Thanks to Mistry’s efforts, the boy who used to fail exams started scoring more than 90 per cent. His uncle was pleased and wanted to give Mistry one of his many houses in the area. Mistry saw a chance to build a hospital for the poor and put forth the idea. The man accepted, but later backtracked because his relatives felt that Mistry was trying to grab his land. “One day, they beat me up while I was going to write an examination in the medical college,” he said. As per the advice of his professors, he lodged an FIR against them. “But, they were in positions of power in the panchayat; the police did not take any action,” said Mistry.
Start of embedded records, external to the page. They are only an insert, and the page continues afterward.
/-- A bucket as it stands at cycle `now`: a MB/s is 1/1,500 byte per cycle; one never used is full. -/
def bucketNow (e : EgsEntry) (rate now : Nat) (b : Option Bucket) : Bucket :=
  match b with
  | none => ⟨bucketSize e.cbs, bucketSize e.pbs, now⟩
  | some b => ⟨min (bucketSize e.cbs) (b.c + e.cir * (now - b.upd)),
      min (bucketSize e.pbs) (b.p + (if e.pir = 0 then rate else e.pir) * (now - b.upd)), now⟩

def State.subBucket (s : State) (i sub : Nat) : Bucket :=
  bucketNow (s.egsSub sub) (s.ifaceRate i) s.cycles ((s.egs.subBk.find? fun x => x.1 == (i, sub)).map (·.2))

def State.svcBucket (s : State) (i svc : Nat) : Bucket :=
  bucketNow (s.egsSvc (i * 8 + svc)) (s.ifaceRate i) s.cycles ((s.egs.svcBk.find? fun x => x.1 == (i, svc)).map (·.2))

/-! ## Choosing a packet (R421) -/

/-- Queued packets of an interface that the destination's rate has let through, per subscriber: the head. -/
def headOf (now i sub : Nat) (q : List QPkt) : Option QPkt :=
  (q.filter fun x => x.iface == i && x.sub == sub && decide (x.at_ ≤ now)).foldl
    (fun a x => match a with
      | none => some x
      | some y => if x.at_ < y.at_ then some x else some y) none

/-- Heads of an interface. -/
def State.heads (s : State) (i : Nat) : List QPkt :=
  (dedup ((s.egs.queue.filter fun x => x.iface == i).map (·.sub))).filterMap fun sub => headOf s.cycles i sub s.egs.queue

/-- Service of a subscriber. -/
def State.svcOfSub (s : State) (sub : Nat) : Nat := (s.egsSub sub).service % 8

def State.eligible (s : State) (h : QPkt) : Bool :=
  decide (h.len * 1500 ≤ (s.subBucket h.iface h.sub).p) &&
    decide (h.len * 1500 ≤ (s.svcBucket h.iface (s.svcOfSub h.sub)).p)

def State.green (s : State) (h : QPkt) : Bool :=
  s.eligible h && decide (h.len * 1500 ≤ (s.subBucket h.iface h.sub).c) &&
    decide (h.len * 1500 ≤ (s.svcBucket h.iface (s.svcOfSub h.sub)).c)

/-- A flow of a deficit round-robin: identity, quantum, head length, deficit. -/
structure Flow where
  id : Nat
  quantum : Nat
  len : Nat
  deficit : Nat
deriving DecidableEq, Repr

/-- Visit flows in turn, each visit adding its quantum, until one's deficit covers its head. -/
def drrVisit : Nat → List Flow → Option (Nat × List Flow)
  | 0, _ => none
  | _, [] => none
  | n + 1, x :: t =>
    let d := x.deficit + x.quantum
    if x.len ≤ d then some (x.id, { x with deficit := d - x.len } :: t)
    else drrVisit n (t ++ [{ x with deficit := d }])

/-- One turn of deficit round-robin: the flow being served goes on while its deficit lasts. -/
def drrPick (turn : Nat) (flows : List Flow) : Option (Nat × List Flow) :=
  match flows.find? fun x => x.id == turn && decide (x.len ≤ x.deficit) with
  | some x => some (x.id, flows.map fun y => if y.id = x.id then { y with deficit := y.deficit - x.len } else y)
  | none =>
    let fs := sortBy (fun a b : Flow => decide (a.id < b.id)) flows
    drrVisit (40 * fs.length + 1) (fs.filter (fun x => decide (turn < x.id)) ++ fs.filter (fun x => decide (x.id ≤ turn)))

/-- Quantum of a weight: WEIGHT × 256 bytes, 0 acts as 1. -/
def quantumOf (w : Nat) : Nat := max 1 w * 256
Instead, he was attacked again on his way to college. But this time, he retaliated. “As a result, a police complaint was lodged against me as well,” he said. As his enemies were linked to the Congress, he got the support of the local Communist Party of India (Marxist) leaders. As his education progressed, he began tutoring more students to make ends meet. In the early 1990s, he bought a small patch of land in the village. The CPI(M) leaders told him that they would build a hospital and name it after his father. But, he refused. “I told them I have no desire to name it after my father and it would only be for humanity,” said Mistry.
He built a thatched-roof hut and brought his mother to stay with him. By that time, his elder brother had started a small business and his sisters were married. On December 31, 1992, while he was still in medical school, he declared he would see patients free of cost from his hut. It made local communist leaders angry. The potential threats were dealt with when, with the help of one of his professors, Mistry brought then health minister Prasanta Sur to lay the foundation stone of the hospital.
Soon, he received donations from many people and was able to build a permanent structure. He completed his MBBS from Calcutta Medical College and Hospital in 1995 and his MD from the same college two years later. Many of his former professors also began frequenting his hospital as guest doctors. It took 20 years to get the hospital going in full swing. However, he could not save his elder brother who had congenital heart disease. He refused to undergo surgery as he felt it was too risky and died two years ago.
What about the people who called him “dustbin boy” or thrashed him? Mistry said he sees them looking at him while he is working. “Some give threatening looks,” he said. “Others have apologised, but I tell them they are not guilty. I was the victim of a society which taught them to do so.”